The human fly is the male or female of the genus homo who is like the housefly.

Some children are flies. They are so ill bred and undisciplined that they perpetually annoy their mother until her nerves are frazzled, and make life miserable for any guests that may be in the house. It may be well to be kind and thoughtful toward the little darlings, but the first lesson a child should be taught is to govern himself as not to be a bother.

There are respectful, considerate, and unobtrusive children alas—too few!

There are fly wives. Realizing their own pettiness they gain their revenge by systematically irritating the husband. They make a weapon of their weakness. They soon acquire the art of pestering, nipping, and buzzing, keep the man in a perpetual temper, and blame him for it. You can’t talk to them. Nothing can cure them but an eleven-foot swatter. And these are not for sale.

Some men are just as bad. Married to a superior woman such a man is inwardly galled by his own conscious inferiority. So he bedevils her in ways indirect. He enjoys seeing her in a state of suppressed indignation. He keeps her on edge. His persecution is all the more unbearable because it is the unconscious expression of his fly nature. Also for him there is no cure but to wait till he lights some time and swat him with some giant, Gargantuan swatter. And they’re all out of these, too, at the store.

There are office flies, likewise, who get into your room, occupy your extra chair, and buzz you for an hour upon some subject that you don’t care a whoop in Halifax about. Your inherent politeness prevents you from kicking them out, humanity will not let you poison them, and there is a law against shooting them. There ought to be an open season for office flies.

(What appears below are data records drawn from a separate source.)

theorem decideAt_pmem_wf {inp : List Byte} {cell : Option Nat} {r r' : Rc} {b : Bool}
    (hd : decideAt inp cell r = .ok b r') (h : r.pmem.wf = true) : r'.pmem.wf = true := by
  rw [rcNorm_pmem (decideAt_eq_ok hd).2]
  exact decideCore_pmem_wf h (decideAt_cell hd)

/-- Any string of decisions keeps `PMEM` in canonical form, whether or not the range decoder is in order. -/
theorem spells_pmem_wf {inp : List Byte} : ∀ {cells : List (Option Nat)} {ds : List Bool} {r r' : Rc},
    spells inp r cells ds r' → r.pmem.wf = true → r'.pmem.wf = true
  | [], [], _, _, hs, h => by cases hs; exact h
  | _ :: _, _ :: _, _, _, ⟨_, hd, hs⟩, h => spells_pmem_wf hs (decideAt_pmem_wf hd h)
  | [], _ :: _, _, _, hs, _ => hs.elim
  | _ :: _, [], _, _, hs, _ => hs.elim

theorem Spelled.pmem_wf {inp : List Byte} {r r' : Rc} (h : Spelled inp r r') (hr : r.pmem.wf = true) :
    r'.pmem.wf = true := by
  obtain ⟨_, _, hs⟩ := h
  exact spells_pmem_wf hs hr

/-- Where the operation completes, decisions of the stream are all it did to the range decoder. -/
def Decides {α : Type} (inp : List Byte) (r : Rc) (x : Res Rc α) : Prop := ∀ a r', x = .ok a r' → Spelled inp r r'

theorem Decides.map {α β : Type} {inp : List Byte} {r : Rc} {x : Res Rc α} {f : α → β} (h : Decides inp r x) :
    Decides inp r (x.bind fun a r => .ok (f a) r) := by
  intro b r' hb
  obtain ⟨a, m, ha, hm⟩ := Res.bind_eq_ok.mp hb
  cases hm
  exact h a _ ha

theorem decides_distParts (inp : List Byte) (len : Nat) (r : Rc) : Decides inp r (distParts inp len r) :=
  fun _ _ h => ⟨_, _, (distParts_eq_ok.mp h).2⟩

theorem decides_lenDec (inp : List Byte) (t : LenTable) (ps : Fin 4) (r : Rc) : Decides inp r (lenDec inp t ps r) :=
  fun _ _ h => ⟨_, _, (lenDec_eq_ok.mp h).2⟩

theorem decides_distDec (inp : List Byte) (len : Nat) (r : Rc) : Decides inp r (distDec inp len r) := by
  intro a r' h
  obtain ⟨p, m, hp, hd⟩ := Res.bind_eq_ok.mp h
  have hm : r' = m := by
    rcases distResult_cases (distWord p.1 p.2.1 p.2.2) m with ⟨_, hc⟩ | ⟨_, hc⟩ | ⟨_, _, hc⟩ <;>
      cases hc.symm.trans hd <;> rfl
  rw [hm]
  exact decides_distParts inp len r p m hp

/-! ## Outcomes with both memories in canonical form (R65, R68) -/

/-- If the outcome is a next state, both its memories are in canonical form. -/
def NextCanonical (o : Host.Outcome State Fault Refusal) : Prop := ∀ t, o = .next t → Memory.wf t = true

theorem nextCanonical_next {s : State} (h : Memory.wf s = true) : NextCanonical (.next s) := by
  rintro t ⟨⟩; exact h

theorem nextCanonical_fault (f : Fault) : NextCanonical (.fault f) := by rintro t ⟨⟩

/-- A fault leaves both memories unspecified: nothing is listed (R263). -/
theorem nextCanonical_takeFault (c : Cause) (s : State) : NextCanonical (.next (takeFault c s)) :=
  nextCanonical_next (memory_wf_unspecify _)

theorem memory_wf_setRc {s : State} (h : Memory.wf s = true) {r : Rc} (hr : r.pmem.wf = true) :
    Memory.wf { s with rc := r } = true := memory_wf_iff.mpr ⟨hr, (memory_wf_iff.mp h).2⟩

theorem memory_wf_setOw {s : State} (h : Memory.wf s = true) {o : Ow} (ho : o.wf = true) :
    Memory.wf { s with ow := o } = true := memory_wf_iff.mpr ⟨(memory_wf_iff.mp h).1, ho⟩

section
variable {s : State} (h : Memory.wf s = true)
include h

theorem nextCanonical_rcOutcome {α : Type} {g : α → Result} {x : Res Rc α}
    (hx : ∀ a r, x = .ok a r → r.pmem.wf = true) : NextCanonical (rcOutcome s g x) := by
  cases x with
  | ok a r => exact nextCanonical_next (memory_wf_setRc h (hx a r rfl))
  | raise c r => exact nextCanonical_takeFault c _
  | stop f => exact nextCanonical_fault f

theorem nextCanonical_of_decides {α : Type} {g : α → Result} {x : Res Rc α} (hx : Decides s.input s.rc x) :
    NextCanonical (rcOutcome s g x) :=
  nextCanonical_rcOutcome h fun a r he => (hx a r he).pmem_wf (memory_wf_iff.mp h).1

theorem nextCanonical_owOutcome {α : Type} {g : α → Result} {x : Res Ow α}
    (hx : ∀ a o, x = .ok a o → o.wf = true) : NextCanonical (owOutcome s g x) := by
  cases x with
  | ok a o => exact nextCanonical_next (memory_wf_setOw h (hx a o rfl))
  | raise c o => exact nextCanonical_takeFault c _
  | stop f => exact nextCanonical_fault f

/-- The rows of the distance field list nothing (R186). -/
theorem nextCanonical_distanceOutcome (v : Word) : NextCanonical (distanceOutcome v s) := by
  unfold distanceOutcome
  rcases distResult_cases v s with ⟨_, hd⟩ | ⟨_, hd⟩ | ⟨_, _, hd⟩ <;> rw [hd]
  · exact nextCanonical_next h
  · exact nextCanonical_next h
  · exact nextCanonical_takeFault _ _

theorem nextCanonical_copyOutcome (len : Nat) (q : Seq) : NextCanonical (copyOutcome len q s) := by
  intro t ht
  rcases copyOutcome_next ht with ⟨q', o', hv, rfl⟩ | ⟨c, o', rfl⟩
  · exact memory_wf_setOw h (Ow.wf_validateAndCopy (memory_wf_iff.mp h).2 hv)
  · exact memory_wf_unspecify _

theorem memory_wf_putLiteral (b : Byte) : Memory.wf (putLiteral b s) = true :=
  memory_wf_setOw h (Ow.wf_owPut (memory_wf_iff.mp h).2 b)

theorem memory_wf_endRun : Memory.wf (endRun s) = true :=
  memory_wf_setOw h (Ow.wf_owFlush (memory_wf_iff.mp h).2)

theorem nextCanonical_execNewMatch (len : Nat) (dist : Word) : NextCanonical (execNewMatch len dist s) := by
  unfold execNewMatch
  split
  · exact nextCanonical_next (memory_wf_endRun h)
  · split
    · exact nextCanonical_copyOutcome h len _
    · exact nextCanonical_takeFault _ _

/-- The init phase lists no cell and does not touch `WIN` (R242). -/
theorem nextCanonical_execStart : NextCanonical (execStart s) := by
  unfold execStart
  split
  · exact nextCanonical_next h
  · rcases rcInit_cases (initPhase s).input (initPhase s).rc with ⟨-, hi⟩ | ⟨-, m, hi⟩ <;> rw [hi]
    · exact nextCanonical_next (memory_wf_iff.mpr ⟨Pmem.wf_nil _, (memory_wf_iff.mp h).2⟩)
    · exact nextCanonical_takeFault _ _

theorem nextCanonical_execStrip : NextCanonical (execStrip s) := by
  unfold execStrip
  split <;> exact nextCanonical_next h

/-- Every instruction, with whatever operands, keeps both memories in canonical form. -/
theorem nextCanonical_exec (i : Instr) : NextCanonical (exec i s) := by
  obtain ⟨hpmem, how⟩ := memory_wf_iff.mp h
  cases i
  case lit b => exact nextCanonical_next (memory_wf_putLiteral h b)
  case litm b => exact nextCanonical_next (memory_wf_putLiteral h b)
  case newMatch len dist => exact nextCanonical_execNewMatch h len dist
  case eos => exact nextCanonical_next (memory_wf_endRun h)
  case shortrep => exact nextCanonical_copyOutcome h _ _
  case rep0 => exact nextCanonical_copyOutcome h _ _
  case rep1 => exact nextCanonical_copyOutcome h _ _
  case rep2 => exact nextCanonical_copyOutcome h _ _
  case rep3 => exact nextCanonical_copyOutcome h _ _
  case lenLow => exact nextCanonical_next h
  case lenMid => exact nextCanonical_next h
  case lenHigh => exact nextCanonical_next h
  case dxSlot0 => exact nextCanonical_distanceOutcome h (distWord 0 0 0)
  case dxSlot1 => exact nextCanonical_distanceOutcome h (distWord 1 0 0)
  case dxSlot2 => exact nextCanonical_distanceOutcome h (distWord 2 0 0)
  case dxSlot3 => exact nextCanonical_distanceOutcome h (distWord 3 0 0)
  case rcInit => exact nextCanonical_rcOutcome h fun _ _ hx => (rcInit_pmem hx).symm ▸ hpmem
  case rcNorm => exact nextCanonical_rcOutcome h fun _ _ hx => (rcNorm_pmem hx).symm ▸ hpmem
  case rcBit => exact nextCanonical_of_decides h fun _ _ hx => spelled_rcBit hx
  case rcDirect => exact nextCanonical_of_decides h fun _ _ hx => ⟨_, _, (rcDirect_eq_ok.mp hx).2⟩
  case btDec => exact nextCanonical_of_decides h fun _ _ hx => ⟨_, _, (btDec_eq_ok.mp hx).2⟩
  case btRdec => exact nextCanonical_of_decides h fun _ _ hx => ⟨_, _, (btRdec_eq_ok.mp hx).2⟩
  case lenDec t ps => exact nextCanonical_of_decides h (decides_lenDec _ t ps _)
  case litNormal => exact nextCanonical_of_decides h fun _ _ hx => ⟨_, _, litNormal_eq_ok.mp hx⟩
  case litMatched => exact nextCanonical_of_decides h fun _ _ hx => ⟨_, _, litMatched_eq_ok.mp hx⟩
  case distDec len => exact nextCanonical_of_decides h (decides_distDec _ len _)
  case owPut b => exact nextCanonical_next (memory_wf_setOw h (Ow.wf_owPut how b))
  case owFlush => exact nextCanonical_next (memory_wf_setOw h (Ow.wf_owFlush how))
  case owGet d =>
    refine nextCanonical_owOutcome h fun _ _ hx => ?_
    rw [owGet_eq] at hx
    split at hx <;> cases hx
    exact how
  case owCopy => exact nextCanonical_owOutcome h fun _ _ hx => Ow.wf_owCopy _ _ how hx
  case crc32 => exact nextCanonical_next h
  case cfStrip => exact nextCanonical_next h
  case cfAttach => exact nextCanonical_next h
  case reset => exact nextCanonical_next (memory_wf_unspecify _)
  case start => exact nextCanonical_execStart h
  case strip => exact nextCanonical_execStrip h
  all_goals exact nextCanonical_distanceOutcome h _
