-- ==== Sys2Proof/Machine/Timer.lean ====
section
/-! DEFINITION. The timer and divider (60_exceptions.md R820 to R824). -/

namespace Sys2Proof.Machine

/-- `divisor(select)` (R820). -/
def divisor (select : BitVec 2) : Nat :=
  match select with
  | 0#2 => 1024
  | 1#2 => 16
  | 2#2 => 64
  | _ => 256

/-- The master clock after one cycle. -/
def Timer.nextMaster (t : Timer) : BitVec 32 := t.master + 1

/-- TIMA counts in this cycle (R820). -/
def Timer.ticks (t : Timer) : Bool := t.enable && decide (t.nextMaster.toNat % divisor t.select = 0)

/-- TIMA wraps, is reloaded and raises the interrupt in this cycle (R824). -/
def Timer.overflows (t : Timer) : Bool := t.ticks && decide (t.tima = 0xFF)

/-- The timer's registers after one cycle (R820). -/
def Timer.cycle (t : Timer) : Timer :=
  { t with
    master := t.nextMaster
    div := if t.nextMaster.toNat % 256 = 0 then t.div + 1 else t.div
    tima := if t.overflows then t.tma else if t.ticks then t.tima + 1 else t.tima }

/-- One timer cycle, with its interrupt (R820, R824). -/
def timerCycle (s : State) : State := (s.setTimer s.timer.cycle).raiseIf s.timer.overflows timerBit

/-- `timer_step(n)` (R820). -/
def timerStep : Nat → State → State
  | 0, s => s
  | n + 1, s => timerStep n (timerCycle s)

/-- TAC as read (R823). -/
def Timer.readTac (t : Timer) : Byte := (if t.enable then 0x04 else 0x00) ||| t.select.setWidth 8

/-- TAC as written (R823). -/
def Timer.writeTac (t : Timer) (v : Byte) : Timer := { t with enable := v.getLsbD 2, select := v.setWidth 2 }

end Sys2Proof.Machine
end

Where the human flies are proudest in their function of pestiferousness, however, is in a meeting. Wherever you have a conference, a committee meeting, or a convention, there they buzz, tickle, and deblatterate. They keep the majority waiting while they air their incoherence. They suggest, amend, and raise objections. They never do anything; it is their business to annoy people who do things.

I do not wish to seem unkind to my fellow-creatures, but it does seem as if to all legislatures, conventions, and other gatherings there should be an anteroom where the human flies could be gently but efficaciously swatted.

There are Senate flies, as well as House flies, politicians whose notion of their duty appears to be that they should vex, tantalize, and heckle the opposing party at every point.

There are fly newspapers, whose only policy seems to be petty, vicious annoyance.

There are fly preachers, with a cheap efficiency in diatribe and sarcasm, and no wholesome, constructive message.

There are fly school-teachers, who hector and scold; fly pupils, who find and fasten upon the teacher’s sensitive spot; fly beggars, who will not be put aside; fly reformers, who can only make trouble; fly neighbors, who cannot mind their own business; fly shopkeepers, who will not let you buy what you want.

And the name of the devil himself is Beelzebub; which being interpreted means “Lord of Flies.”